(What is being asked)
The expected output is the first line of the data below and every line after it, up to and including the line containing "s.link with checkMode", each reproduced exactly.

(Collected data)
---
-- ==== Sys2Proof/Proofs/Invariants.lean ====
section
/-! Invariants that rest on few blocks of the state: the waiting commands, the in-flight read list, the edit
log, the windows and DRAM, and the limits of settings and counts. -/

namespace Sys2Proof.Machine

open Sys2Proof Sys2Proof.Safety

/-! ### What the compound events leave unchanged -/

theorem State.cutForGuard_frame (s : State) (q : Seq) :
    ∃ p x h, s.cutForGuard q = ((s.setQueue x).setPool p).setHolds h := by
  unfold State.cutForGuard
  split
  next => exact ⟨s.pool, s.queue, s.holds, rfl⟩
  next => exact ⟨_, _, _, rfl⟩

theorem State.commitBare_frame (s : State) (k : Fin 4) (b : Nat) (w : List Nat) (data : Line) (gap : Byte) :
    ∃ p i x h, s.commitBare k b w data gap = (((s.setPool p).setIngest i).setQueue x).setHolds h := by
  obtain ⟨p, x, h, eq⟩ := (s.leaveForQueue k b w data).cutForGuard_frame (recordSeq data)
  unfold State.commitBare
  rw [eq]
  exact ⟨p, _, _, _, rfl⟩

theorem State.cmdConfigure_frame (s : State) (a : ConfigureArgs) (rate : RateCode)
    (checked : s.configureRate a = some rate) : (s.cmdConfigure a).1 =
      ((((s.setPool (s.pool.configured a.tiles.toNat a.blocks.toNat)).setWindows
        { ingest := a.ingest, egress := a.egress, control := a.control, readout := a.readout }).setLink
        { s.link with checkMode := a.linkCheck == 1 }).setGen
        { s.gen with restated := s.gen.restated || s.monitor.rateCode != rate }).setMonitor
        { s.monitor with
          rateCode := rate
          staged := { s.monitor.staged with
            target := min s.monitor.staged.target (s.pool.configured a.tiles.toNat a.blocks.toNat).maxTarget }
          inForce := { s.monitor.inForce with
            target := min s.monitor.inForce.target (s.pool.configured a.tiles.toNat a.blocks.toNat).maxTarget } } := by
  rw [State.cmdConfigure, checked]

section
variable (s : State) (target : Nat) (cond : AirCond)

@[simp] theorem State.startRun_pool : (s.startRun target cond).pool = s.pool.rebuild := by simp [State.startRun]
@[simp] theorem State.startRun_ingest : (s.startRun target cond).ingest = Ingest.start := by simp [State.startRun]
@[simp] theorem State.startRun_queue : (s.startRun target cond).queue = Queue.start := by simp [State.startRun]
@[simp] theorem State.startRun_air : (s.startRun target cond).air = { Air.start with condition := cond } := by
  simp [State.startRun]
@[simp] theorem State.startRun_trim : (s.startRun target cond).trim =
    Trim.start.evaluate 0 target s.monitor.staged.band := by simp [State.startRun]
@[simp] theorem State.startRun_holds : (s.startRun target cond).holds =
    { s.holds with table := [], dumpTotal := 0 } := by simp [State.startRun]
@[simp] theorem State.startRun_monitor : (s.startRun target cond).monitor = { s.monitor with
    run := .running
    staged := { s.monitor.staged with target := target }
    inForce := { s.monitor.staged with target := target } } := by simp [State.startRun]
@[simp] theorem State.startRun_link : (s.startRun target cond).link = s.link := by simp [State.startRun]
@[simp] theorem State.startRun_console : (s.startRun target cond).console = s.console := by simp [State.startRun]
@[simp] theorem State.startRun_resetHeld : (s.startRun target cond).resetHeld = s.resetHeld := by
  simp [State.startRun]

@[simp] theorem State.engineReset_ingest : s.engineReset.ingest = Ingest.start := by simp [State.engineReset]
@[simp] theorem State.engineReset_queue : s.engineReset.queue = Queue.start := by simp [State.engineReset]
@[simp] theorem State.engineReset_trim : s.engineReset.trim = Trim.start := by simp [State.engineReset]
@[simp] theorem State.engineReset_holds : s.engineReset.holds = Holds.start := by simp [State.engineReset]
@[simp] theorem State.engineReset_air : s.engineReset.air = { s.air with
    slotA := none, slotB := none, condition := .off, stallCount := 0, stalledHold := none, freezeCount := 0
    repeatTotal := 0, skipTotal := 0, fillSince := none } := by simp [State.engineReset]
@[simp] theorem State.engineReset_monitor : s.engineReset.monitor = { s.monitor with
    staged := Settings.default s.straps s.pool, inForce := Settings.default s.straps s.pool } := by
  simp [State.engineReset]

end

/-! ### The waiting commands -/

theorem RunEvent.pending_eq {s t : State} (e : RunEvent s t) : t.pending = s.pending := by
  cases e <;> rfl

theorem Event.pending_eq {s t : State} (e : Event s t) : t.pending = s.pending := by
  cases e with
  | run e => exact e.pending_eq
  | commit k b w w' first data gap =>
    obtain ⟨p, i, x, h, eq⟩ := s.commitBare_frame k b w' data gap
    rw [eq]; rfl
  | configure a rate _ checked => rw [s.cmdConfigure_frame a rate checked]; rfl
  | tearDown => exact s.tearDown_pending
  | line a l => exact s.setDram_pending _
  | start target cond => simp [State.startRun]
  | engineReset => exact s.engineReset_pending
  | _ => rfl

theorem Events.pending_eq {s t : State} (es : Events s t) : t.pending = s.pending :=
  es.keep (P := fun u => u.pending = s.pending) (fun _ _ e same => e.pending_eq.trans same) rfl

/-- No command stops the part (log 26). -/
theorem exec_next (c : Instr) (s : State) : ∃ t, exec c s = .next t := by
  cases c with
  | readCompletion =>
    simp only [exec, execReadCompletion]
    split
    · exact ⟨_, rfl⟩
    · split <;> exact ⟨_, rfl⟩
  | resetProper pins =>
    simp only [exec, execResetProper]
    split
    · exact ⟨_, rfl⟩
    · split <;> exact ⟨_, rfl⟩
  | resetPin edge => cases edge <;> exact ⟨_, rfl⟩
  | calibrationAttempt passed count => simp only [exec, execCalibrationAttempt]; split <;> exact ⟨_, rfl⟩
  | refEdge m => simp only [exec, execRefEdge]; split <;> exact ⟨_, rfl⟩
  | refLost m => simp only [exec, execRefLost]; split <;> exact ⟨_, rfl⟩
  | generatedTick m => simp only [exec, execGeneratedTick]; split <;> exact ⟨_, rfl⟩
  | slotTimeout => simp only [exec, execSlotTimeout]; split <;> exact ⟨_, rfl⟩
  | stallExpired => simp only [exec, execStallExpired]; split <;> exact ⟨_, rfl⟩
  | freezeLimit =>
    simp only [exec, execFreezeLimit]
    split
    · exact ⟨_, rfl⟩
    · split <;> exact ⟨_, rfl⟩
  | blinkPhase => simp only [exec, execBlinkPhase]; split <;> exact ⟨_, rfl⟩
  | consoleSample line high => simp only [exec, execConsoleSample]; split <;> exact ⟨_, rfl⟩
  | _ => exact ⟨_, rfl⟩

/-- Settles O2: every arm answers a next state, and no event touches the commands that wait. -/
theorem commandsAnswerAndKeepQueue : Obligations.CommandsAnswerAndKeepQueue := by
  intro c s
  obtain ⟨t, done⟩ := exec_next c s
  exact ⟨t, done, (exec_events done).pending_eq⟩

/-! ### The in-flight read list (R22) -/

theorem RunEvent.link_eq {s t : State} (e : RunEvent s t) : t.link = s.link := by
  cases e <;> rfl

/-- An event changes the in-flight list only by taking a read, completing one, or emptying it. -/
theorem Event.inFlight_cases {s t : State} (e : Event s t) :
    t.link.inFlight = s.link.inFlight ∨ t.link.inFlight = [] ∨
    (∃ x, s.link.inFlight = x :: t.link.inFlight) ∨
    (s.link.inFlight.length < 64 ∧ ∃ x, t.link.inFlight = s.link.inFlight ++ [x] ∧
      ∀ tag, x.acceptedTag = some tag → s.tagInUse tag = false) := by
  cases e with
  | run e => rw [e.link_eq]; exact .inl rfl
  | commit k b w w' first data gap =>
    obtain ⟨p, i, x, h, eq⟩ := s.commitBare_frame k b w' data gap
    rw [eq]; exact .inl rfl
  | configure a rate _ checked => rw [s.cmdConfigure_frame a rate checked]; exact .inl rfl
  | tearDown => rw [s.tearDown_link]; exact .inl rfl
  | reset => exact .inr (.inl rfl)
  | assertReset => exact .inr (.inl rfl)
  | complete e rest sent oldest => exact .inr (.inr (.inl ⟨e, oldest⟩))
  | refuseRead tag room => exact .inr (.inr (.inr ⟨room, _, rfl, by simp [InFlight.acceptedTag]⟩))
  | acceptRead addrs tag results room new =>
    refine .inr (.inr (.inr ⟨room, _, rfl, ?_⟩))
    rintro _ ⟨⟩
    exact new
  | _ => exact .inl rfl

theorem tagInUse_eq_false_iff (s : State) (tag : BitVec 6) :
    s.tagInUse tag = false ↔ tag ∉ s.link.inFlight.filterMap InFlight.acceptedTag := by
  simp [State.tagInUse, List.mem_filterMap]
---
(Result below)
-- ==== Sys2Proof/Proofs/Invariants.lean ====
section
/-! Invariants that rest on few blocks of the state: the waiting commands, the in-flight read list, the edit
log, the windows and DRAM, and the limits of settings and counts. -/

namespace Sys2Proof.Machine

open Sys2Proof Sys2Proof.Safety

/-! ### What the compound events leave unchanged -/

theorem State.cutForGuard_frame (s : State) (q : Seq) :
    ∃ p x h, s.cutForGuard q = ((s.setQueue x).setPool p).setHolds h := by
  unfold State.cutForGuard
  split
  next => exact ⟨s.pool, s.queue, s.holds, rfl⟩
  next => exact ⟨_, _, _, rfl⟩

theorem State.commitBare_frame (s : State) (k : Fin 4) (b : Nat) (w : List Nat) (data : Line) (gap : Byte) :
    ∃ p i x h, s.commitBare k b w data gap = (((s.setPool p).setIngest i).setQueue x).setHolds h := by
  obtain ⟨p, x, h, eq⟩ := (s.leaveForQueue k b w data).cutForGuard_frame (recordSeq data)
  unfold State.commitBare
  rw [eq]
  exact ⟨p, _, _, _, rfl⟩

theorem State.cmdConfigure_frame (s : State) (a : ConfigureArgs) (rate : RateCode)
    (checked : s.configureRate a = some rate) : (s.cmdConfigure a).1 =
      ((((s.setPool (s.pool.configured a.tiles.toNat a.blocks.toNat)).setWindows
        { ingest := a.ingest, egress := a.egress, control := a.control, readout := a.readout }).setLink
        { s.link with checkMode := a.linkCheck == 1 }).setGen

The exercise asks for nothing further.